Romalı savaşçıların güç kaynağı: Rezene
Romalılar tarafından oldukça fazla kullanılan rezenenin, savaşçılara güç verdiğine inanılırmış. Halk arasında da özellikle, midedeki gaz, şişkinlik gibi sancılara ve rahatsızlıklara iyi geldiği bilinen rezene, rahatlatıcı etkilere sahip bir bitki. Sindirim problemi yaşayanların sıkça tercih ettiği bir bitki olan rezenenin, aynı zamanda burun tıkanıklığı ve sinüzit gibi üst solunum yolları enfeksiyonları üzerinde de olumlu etkisi bulunuyor. Ülkemizde doğal olarak yetişen rezenenin kökeni Akdeniz ve Batı Asya’ya dayanıyor. Bu değerli bitkinin kökü, tohumu ve filizleri çeşitli şekillerde değerlendirilebilir. Örneğin kökü ve yaprakları yemeklere eklenebilir veya çayı kolaylıkla hazırlanabilir.

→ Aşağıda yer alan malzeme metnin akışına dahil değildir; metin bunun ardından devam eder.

-- ==== Sys2Proof/Machine/HostPort.lean ====
section
/-! DEFINITION. What each line of a host program does (30_encoding.md R64; 70_reset_and_hazards.md
R112): supplying buffers, register transactions, issuing a command, branching on STATUS.ERR, reset. -/

namespace Sys2Proof.Machine

/-- The number a host value stands for (30_encoding.md R65). -/
def hostValue (v : HostVal) (s : State) : Nat :=
  match v with
  | .lit n => n
  | .got => s.host.got

/-- The host at another position of its program (30_encoding.md R64). -/
def State.goTo (position : Nat) (s : State) : State :=
  { s with host := { s.host with position := position } }

/-- The host at its next line. -/
def State.advance (s : State) : State := s.goTo (s.host.position + 1)

/-- IN becomes these bytes (30_encoding.md R64). -/
def State.supplyIn (bytes : List Byte) (s : State) : State := { s with inBuf := bufferOf bytes }

/-- OUT becomes these bytes (70_reset_and_hazards.md R112). -/
def State.supplyOut (bytes : List Byte) (s : State) : State := { s with outBuf := bufferOf bytes }

/-- OUT becomes `count` bytes of unspecified contents (30_encoding.md R64). Log entry 5. -/
def State.allocOut (count : Nat) (s : State) : State :=
  { s with
    outBuf := bufferOf (freeBytes s.freeIdx count)
    freeIdx := s.freeIdx + count }

/-- The host keeps a value it read (30_encoding.md R64). -/
def State.setGot (v : Nat) (s : State) : State := { s with host := { s.host with got := v } }

/-- The host keeps bytes of OUT as its result (30_encoding.md R65, R66). -/
def State.setTaken (bytes : List Byte) (s : State) : State :=
  { s with host := { s.host with taken := bytes } }

/-- What the host does with `OUT[0 .. count-1]`: it gets "OUT after the command"
(70_reset_and_hazards.md R112). More bytes than OUT has are a fault of the model's own (log
entry 9). -/
def withOutPrefix (count : Nat) (k : List Byte → State) (s : State) : Result :=
  match inputBytes s.outBuf count with
  | none => .fault .hostCopyOverrun
  | some bytes => .next (k bytes)

/-- What issuing a command word does: a legal word's command runs, an illegal word raises
IllegalCommand with the word as its information value (30_encoding.md R60; 60_exceptions.md R99). -/
def runWord (w : Byte) (s : State) : Result :=
  match decode w with
  | .legal i => exec i s
  | .illegal _ => .next (raiseError .illegalCommand w.toNat s)

/-- A host write to CMD "both stores the word and issues the command it encodes" (10_state.md R19). -/
def issueCommand (w : Byte) (s : State) : Result := runWord w (s.setCmd w)

/-- The transaction `(W, index, v)` (10_state.md R18, R26): CMD, ARG and OUT_CAP may be written, every
other index is refused. A value wider than the register is refused under a name of the model's own
(log entry 8). -/
def hostWrite (index v : Nat) (s : State) : Result :=
  match index with
  | 0 => if v < 256 then issueCommand (BitVec.ofNat 8 v) s else .refused .valueTooWide
  | 1 => if fitsLen v then .next (s.setArg v) else .refused .valueTooWide
  | 2 => if fitsLen v then .next (s.setOutCap v) else .refused .valueTooWide
  | _ => .refused .hostAccess

/-- A host read of one register: F_UNWRITTEN_READ while its flag is false (10_state.md R25). -/
def deliver (written : Bool) (v : Nat) (s : State) : Result :=
  if written then .next (s.setGot v) else .fault .unwrittenRead

/-- The transaction `(R, index, _)` (10_state.md R18, R25, R26). -/
def hostRead (index : Nat) (s : State) : Result :=
  match index with
  | 0 => deliver s.cmd.written s.cmd.value.toNat s
  | 1 => deliver s.arg.written s.arg.value s
  | 2 => deliver s.outCap.written s.outCap.value s
  | 3 => deliver s.result.written s.result.value s
  | 4 => deliver s.status.written s.status.value.toNat s
  | 5 => deliver s.errInfo.written s.errInfo.value s
  | _ => .refused .hostAccess

/-- BNZ and BZ: a host read of STATUS, F_UNWRITTEN_READ while its flag is false (10_state.md R25), then a
host-side branch on STATUS.ERR (30_encoding.md R64). The value is tested only; the host's last GET value
stays (log entry 16). -/
def branchOnErr (takenIfNonzero : Bool) (target : Nat) (s : State) : Result :=
  if s.status.written then
    if (statusErr s.status.value != 0) == takenIfNonzero then .next (s.goTo target)
    else .next s.advance
  else .fault .unwrittenRead

/-- Reset (70_reset_and_hazards.md R108): the registers and ROMs are as after reset. IN, OUT and the
host are not the block's (10_state.md R17), so they stay. Log entry 10. -/
def resetBlock (s : State) : State :=
  { State.reset with inBuf := s.inBuf, outBuf := s.outBuf, host := s.host, freeIdx := s.freeIdx }

/-- What one line of the host program does. Every line but a branch moves the host to the next line
first; no command reads or writes the host. -/
def performLine (line : HostLine) (s : State) : Result :=
  match line with
  | .loadIn bytes => .next (s.advance.supplyIn bytes)
  | .loadInFromOut count => withOutPrefix (hostValue count s) s.advance.supplyIn s
  | .takeOut count => withOutPrefix (hostValue count s) s.advance.setTaken s
  | .allocOut count => .next (s.advance.allocOut (hostValue count s))
  | .supplyOut bytes => .next (s.advance.supplyOut bytes)
  | .write index v => hostWrite index (hostValue v s) s.advance
  | .read index => hostRead index s.advance
  | .bnzErr target => branchOnErr true target s
  | .bzErr target => branchOnErr false target s
  | .reset => .next (resetBlock s.advance)

/-- ISSUE: a write of the command's word to CMD (30_encoding.md R64). -/
def issueLine (i : Instr) : HostLine := .write 0 (.lit (encode i).toNat)

/-- ENCODE_OWNED, the host lines of 30_encoding.md R65. `m` is the value of the one GET, up to the last
line, which takes the result. -/
def encodeOwned (bytes : List Byte) (pad : Bool) : List HostLine :=
  [.loadIn bytes, .write 1 (.lit bytes.length), issueLine (.encsz pad), .read 3, .allocOut .got,
    .write 2 .got, issueLine (.enc pad), .takeOut .got]

/-- DECODE_OWNED, the host lines of 30_encoding.md R66, with `fail` the position of its label. ARG is
written again before DEC, because DECSZ rewrote it (70_reset_and_hazards.md R113); the last line takes
the result. -/
def decodeOwned (bytes : List Byte) (pad : Bool) (fail : Nat) : List HostLine :=
  [.loadIn bytes, .write 1 (.lit bytes.length), issueLine (.decsz pad), .bnzErr fail, .read 3,
    .allocOut .got, .write 2 .got, .write 1 (.lit bytes.length), issueLine (.dec pad), .bnzErr fail,
    .takeOut .got]

/-- The host's next line, if its program has one (30_encoding.md R64). -/
def nextLine (s : State) : Option HostLine := s.host.program[s.host.position]?

end Sys2Proof.Machine
end

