@[simp] theorem State.setResult_cmd (v : Nat) : (s.setResult v).cmd = s.cmd := rfl
@[simp] theorem State.setResult_arg (v : Nat) : (s.setResult v).arg = s.arg := rfl
@[simp] theorem State.setResult_outCap (v : Nat) : (s.setResult v).outCap = s.outCap := rfl
@[simp] theorem State.setResult_result (v : Nat) : (s.setResult v).result = .holding v := rfl
@[simp] theorem State.setResult_status (v : Nat) : (s.setResult v).status = s.status := rfl
@[simp] theorem State.setResult_errInfo (v : Nat) : (s.setResult v).errInfo = s.errInfo := rfl
@[simp] theorem State.setResult_fwdRom (v : Nat) : (s.setResult v).fwdRom = s.fwdRom := rfl
@[simp] theorem State.setResult_revRom (v : Nat) : (s.setResult v).revRom = s.revRom := rfl
@[simp] theorem State.setResult_inBuf (v : Nat) : (s.setResult v).inBuf = s.inBuf := rfl
@[simp] theorem State.setResult_outBuf (v : Nat) : (s.setResult v).outBuf = s.outBuf := rfl
@[simp] theorem State.setResult_host (v : Nat) : (s.setResult v).host = s.host := rfl
@[simp] theorem State.setResult_freeIdx (v : Nat) : (s.setResult v).freeIdx = s.freeIdx := rfl

@[simp] theorem State.report_cmd (c : BitVec 4) (v : Nat) : (s.report c v).cmd = s.cmd := rfl
@[simp] theorem State.report_arg (c : BitVec 4) (v : Nat) : (s.report c v).arg = s.arg := rfl
@[simp] theorem State.report_outCap (c : BitVec 4) (v : Nat) :
    (s.report c v).outCap = s.outCap := rfl
@[simp] theorem State.report_result (c : BitVec 4) (v : Nat) :
    (s.report c v).result = s.result := rfl
@[simp] theorem State.report_status (c : BitVec 4) (v : Nat) :
    (s.report c v).status = .holding (statusWord c) := rfl
@[simp] theorem State.report_errInfo (c : BitVec 4) (v : Nat) :
    (s.report c v).errInfo = .holding v := rfl
@[simp] theorem State.report_fwdRom (c : BitVec 4) (v : Nat) :
    (s.report c v).fwdRom = s.fwdRom := rfl
@[simp] theorem State.report_revRom (c : BitVec 4) (v : Nat) :
    (s.report c v).revRom = s.revRom := rfl
@[simp] theorem State.report_inBuf (c : BitVec 4) (v : Nat) :
    (s.report c v).inBuf = s.inBuf := rfl
@[simp] theorem State.report_outBuf (c : BitVec 4) (v : Nat) :
    (s.report c v).outBuf = s.outBuf := rfl
@[simp] theorem State.report_host (c : BitVec 4) (v : Nat) : (s.report c v).host = s.host := rfl
@[simp] theorem State.report_freeIdx (c : BitVec 4) (v : Nat) :
    (s.report c v).freeIdx = s.freeIdx := rfl

@[simp] theorem State.storeOut_cmd (bs : List Byte) : (s.storeOut bs).cmd = s.cmd := rfl
@[simp] theorem State.storeOut_arg (bs : List Byte) : (s.storeOut bs).arg = s.arg := rfl
@[simp] theorem State.storeOut_outCap (bs : List Byte) : (s.storeOut bs).outCap = s.outCap := rfl
@[simp] theorem State.storeOut_result (bs : List Byte) : (s.storeOut bs).result = s.result := rfl
@[simp] theorem State.storeOut_status (bs : List Byte) : (s.storeOut bs).status = s.status := rfl
@[simp] theorem State.storeOut_errInfo (bs : List Byte) :
    (s.storeOut bs).errInfo = s.errInfo := rfl
@[simp] theorem State.storeOut_fwdRom (bs : List Byte) : (s.storeOut bs).fwdRom = s.fwdRom := rfl
@[simp] theorem State.storeOut_revRom (bs : List Byte) : (s.storeOut bs).revRom = s.revRom := rfl
@[simp] theorem State.storeOut_inBuf (bs : List Byte) : (s.storeOut bs).inBuf = s.inBuf := rfl
@[simp] theorem State.storeOut_outBuf (bs : List Byte) :
    (s.storeOut bs).outBuf = writeRun s.outBuf 0 bs := rfl
@[simp] theorem State.storeOut_host (bs : List Byte) : (s.storeOut bs).host = s.host := rfl
@[simp] theorem State.storeOut_freeIdx (bs : List Byte) :
    (s.storeOut bs).freeIdx = s.freeIdx := rfl

@[simp] theorem State.scrambleOut_cmd (k : Nat) : (s.scrambleOut k).cmd = s.cmd := rfl
@[simp] theorem State.scrambleOut_arg (k : Nat) : (s.scrambleOut k).arg = s.arg := rfl
@[simp] theorem State.scrambleOut_outCap (k : Nat) : (s.scrambleOut k).outCap = s.outCap := rfl
@[simp] theorem State.scrambleOut_result (k : Nat) : (s.scrambleOut k).result = s.result := rfl
@[simp] theorem State.scrambleOut_status (k : Nat) : (s.scrambleOut k).status = s.status := rfl
@[simp] theorem State.scrambleOut_errInfo (k : Nat) : (s.scrambleOut k).errInfo = s.errInfo := rfl
@[simp] theorem State.scrambleOut_fwdRom (k : Nat) : (s.scrambleOut k).fwdRom = s.fwdRom := rfl
@[simp] theorem State.scrambleOut_revRom (k : Nat) : (s.scrambleOut k).revRom = s.revRom := rfl
@[simp] theorem State.scrambleOut_inBuf (k : Nat) : (s.scrambleOut k).inBuf = s.inBuf := rfl
@[simp] theorem State.scrambleOut_outBuf (k : Nat) :
    (s.scrambleOut k).outBuf = writeRun s.outBuf 0 (freeBytes s.freeIdx k) := rfl
@[simp] theorem State.scrambleOut_host (k : Nat) : (s.scrambleOut k).host = s.host := rfl
@[simp] theorem State.scrambleOut_freeIdx (k : Nat) :
    (s.scrambleOut k).freeIdx = s.freeIdx + k := rfl

@[simp] theorem complete_cmd : (complete s).cmd = s.cmd := rfl
@[simp] theorem complete_arg : (complete s).arg = s.arg := rfl
@[simp] theorem complete_outCap : (complete s).outCap = s.outCap := rfl
@[simp] theorem complete_result : (complete s).result = s.result := rfl
@[simp] theorem complete_status : (complete s).status = .holding (statusWord okCode) := rfl
@[simp] theorem complete_errInfo : (complete s).errInfo = .holding 0 := rfl
@[simp] theorem complete_fwdRom : (complete s).fwdRom = s.fwdRom := rfl
@[simp] theorem complete_revRom : (complete s).revRom = s.revRom := rfl
@[simp] theorem complete_inBuf : (complete s).inBuf = s.inBuf := rfl
@[simp] theorem complete_outBuf : (complete s).outBuf = s.outBuf := rfl
@[simp] theorem complete_host : (complete s).host = s.host := rfl
@[simp] theorem complete_freeIdx : (complete s).freeIdx = s.freeIdx := rfl

@[simp] theorem raiseError_cmd (e : ErrorKind) (v : Nat) : (raiseError e v s).cmd = s.cmd := rfl
@[simp] theorem raiseError_arg (e : ErrorKind) (v : Nat) : (raiseError e v s).arg = s.arg := rfl
@[simp] theorem raiseError_outCap (e : ErrorKind) (v : Nat) :
    (raiseError e v s).outCap = s.outCap := rfl
@[simp] theorem raiseError_result (e : ErrorKind) (v : Nat) :
    (raiseError e v s).result = s.result := rfl
@[simp] theorem raiseError_status (e : ErrorKind) (v : Nat) :
    (raiseError e v s).status = .holding (statusWord (errorCode e)) := rfl
@[simp] theorem raiseError_errInfo (e : ErrorKind) (v : Nat) :
    (raiseError e v s).errInfo = .holding v := rfl
@[simp] theorem raiseError_fwdRom (e : ErrorKind) (v : Nat) :
    (raiseError e v s).fwdRom = s.fwdRom := rfl
@[simp] theorem raiseError_revRom (e : ErrorKind) (v : Nat) :
    (raiseError e v s).revRom = s.revRom := rfl
@[simp] theorem raiseError_inBuf (e : ErrorKind) (v : Nat) :
    (raiseError e v s).inBuf = s.inBuf := rfl
@[simp] theorem raiseError_outBuf (e : ErrorKind) (v : Nat) :
    (raiseError e v s).outBuf = s.outBuf := rfl
@[simp] theorem raiseError_host (e : ErrorKind) (v : Nat) :
    (raiseError e v s).host = s.host := rfl
@[simp] theorem raiseError_freeIdx (e : ErrorKind) (v : Nat) :
    (raiseError e v s).freeIdx = s.freeIdx := rfl

@[simp] theorem raiseInDec_cmd (e : ErrorKind) (v k : Nat) :
    (raiseInDec e v k s).cmd = s.cmd := rfl
@[simp] theorem raiseInDec_arg (e : ErrorKind) (v k : Nat) :
    (raiseInDec e v k s).arg = s.arg := rfl
@[simp] theorem raiseInDec_outCap (e : ErrorKind) (v k : Nat) :
    (raiseInDec e v k s).outCap = s.outCap := rfl
@[simp] theorem raiseInDec_result (e : ErrorKind) (v k : Nat) :
    (raiseInDec e v k s).result = s.result := rfl
@[simp] theorem raiseInDec_status (e : ErrorKind) (v k : Nat) :
    (raiseInDec e v k s).status = .holding (statusWord (errorCode e)) := rfl
@[simp] theorem raiseInDec_errInfo (e : ErrorKind) (v k : Nat) :
    (raiseInDec e v k s).errInfo = .holding v := rfl
@[simp] theorem raiseInDec_fwdRom (e : ErrorKind) (v k : Nat) :
    (raiseInDec e v k s).fwdRom = s.fwdRom := rfl
@[simp] theorem raiseInDec_revRom (e : ErrorKind) (v k : Nat) :
    (raiseInDec e v k s).revRom = s.revRom := rfl
@[simp] theorem raiseInDec_inBuf (e : ErrorKind) (v k : Nat) :
    (raiseInDec e v k s).inBuf = s.inBuf := rfl
@[simp] theorem raiseInDec_outBuf (e : ErrorKind) (v k : Nat) :
    (raiseInDec e v k s).outBuf = writeRun s.outBuf 0 (freeBytes s.freeIdx k) := rfl
@[simp] theorem raiseInDec_host (e : ErrorKind) (v k : Nat) :
    (raiseInDec e v k s).host = s.host := rfl
@[simp] theorem raiseInDec_freeIdx (e : ErrorKind) (v k : Nat) :
    (raiseInDec e v k s).freeIdx = s.freeIdx + k := rfl

@[simp] theorem State.goTo_cmd (p : Nat) : (s.goTo p).cmd = s.cmd := rfl
@[simp] theorem State.goTo_arg (p : Nat) : (s.goTo p).arg = s.arg := rfl
@[simp] theorem State.goTo_outCap (p : Nat) : (s.goTo p).outCap = s.outCap := rfl
@[simp] theorem State.goTo_result (p : Nat) : (s.goTo p).result = s.result := rfl
@[simp] theorem State.goTo_status (p : Nat) : (s.goTo p).status = s.status := rfl
@[simp] theorem State.goTo_errInfo (p : Nat) : (s.goTo p).errInfo = s.errInfo := rfl
@[simp] theorem State.goTo_fwdRom (p : Nat) : (s.goTo p).fwdRom = s.fwdRom := rfl
@[simp] theorem State.goTo_revRom (p : Nat) : (s.goTo p).revRom = s.revRom := rfl
@[simp] theorem State.goTo_inBuf (p : Nat) : (s.goTo p).inBuf = s.inBuf := rfl
@[simp] theorem State.goTo_outBuf (p : Nat) : (s.goTo p).outBuf = s.outBuf := rfl
@[simp] theorem State.goTo_host (p : Nat) : (s.goTo p).host = { s.host with position := p } := rfl
@[simp] theorem State.goTo_freeIdx (p : Nat) : (s.goTo p).freeIdx = s.freeIdx := rfl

Ekinezya soğuk algınlığına birebir
İlk olarak Kuzey Amerika yerlileri tarafından keşfedilen bu çiçekli bitki, eski zamanlarda zehirli böcek ve yılan sokmalarına karşı kullanılırmış. Ekinezya, birçok yararlı maddenin yanı sıra tanenler, protein, yağ asitleri, A, C ve E vitamini de içeriyor. Tüm bu zengin içeriği ile ekinezya, bağışıklık sistemini güçlendirerek vücut direncini artırıyor ve ekinezyanın, enfeksiyon tedavilerine büyük katkı sağladığı düşünülüyor. Uçuk, grip, bademcik iltihabı gibi virütik hastalıklara karşı kullanılan ekinezya, soğuk algınlığının önlenmesinde çok yaygın olarak tercih edilen mucizevi bir bitki. Ekinezyayı, pastil veya kapsül olarak bulabileceğiniz gibi çay olarak da içebilir ve kış aylarını zinde geçirebilirsiniz.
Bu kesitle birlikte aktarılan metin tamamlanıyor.